=== Work task ===
Where does the word "unfold" appear in the data? Copy every line that holds it.

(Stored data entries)
┄┄┄┄┄┄

theorem State.pauseSite_keeps {z : State} (s : State) (site : SiteId) (hz : Keeps z s) : Keeps z (State.pauseSite s
    site) := by
  unfold State.pauseSite; (try dsimp only)
  repeat' (first
    | (with_reducible first | assumption | apply State.modCl_keeps | apply State.odAdd_keeps | apply State.lastCycles_keeps | apply State.portTurn_keeps | apply State.railRefresh_keeps | apply KeepsO.next | apply Keeps.ite | apply KeepsO.ite | apply Keeps.ite1)
    | dsimp only | (with_reducible refine Keeps.fst (by assumption) ?_) | split)

theorem State.resumeSite_keeps {z : State} (s : State) (site : SiteId) (since : Nat) (hz : Keeps z s) : Keeps z
    (State.resumeSite s site since) := by
  unfold State.resumeSite; (try dsimp only)
  repeat' (first
    | (with_reducible first | assumption | apply State.runTo_keeps | apply State.modCl_keeps | apply State.logEv_keeps | apply State.railRefresh_keeps | apply State.openPort_keeps))

theorem State.heatDown_keeps {z : State} (s : State) (site : SiteId) (hz : Keeps z s) : Keeps z (State.heatDown s
    site) := by
  unfold State.heatDown; (try dsimp only)
  repeat' (first
    | (with_reducible first | assumption | apply State.odAdd_keeps | apply State.logEv_keeps | apply State.modCl_keeps | apply State.askPoint_keeps | apply KeepsO.next | apply Keeps.ite))

theorem State.heatSite_keeps {z : State} (s : State) (site : SiteId) (c : Int) (hz : Keeps z s) : Keeps z
    (State.heatSite s site c) := by
  unfold State.heatSite; (try dsimp only)
  repeat' (first
    | (with_reducible first | assumption | apply State.modCl_keeps | apply State.resumeSite_keeps | apply State.pauseSite_keeps | apply State.heatDown_keeps | apply KeepsO.next | apply Keeps.ite | apply KeepsO.ite | apply Keeps.ite1)
    | dsimp only | (with_reducible refine Keeps.fst (by assumption) ?_) | split)

theorem State.bayCool_keeps {z : State} (s : State) (b sensor : Nat) (c : Int) (hz : Keeps z s) : Keeps z
    (State.bayCool s b sensor c) := by
  unfold State.bayCool; (try dsimp only)
  repeat' (first
    | (with_reducible first | assumption | apply State.modBay_keeps | apply KeepsO.next | apply Keeps.ite))

theorem State.bayTemp_keeps {z : State} (s : State) (b sensor : Nat) (c : Int) (hz : Keeps z s) : Keeps z
    (State.bayTemp s b sensor c) := by
  unfold State.bayTemp; (try dsimp only)
  repeat' (first
    | (with_reducible first | assumption | apply State.bayCool_keeps | apply State.modCl_keeps | apply State.bayHeat_keeps | apply State.heatSite_keeps | apply KeepsO.next | apply Keeps.ite))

┄┄┄┄┄┄

=== Answer to the problem ===
  unfold State.pauseSite; (try dsimp only)
  unfold State.resumeSite; (try dsimp only)
  unfold State.heatDown; (try dsimp only)
  unfold State.heatSite; (try dsimp only)
  unfold State.bayCool; (try dsimp only)
  unfold State.bayTemp; (try dsimp only)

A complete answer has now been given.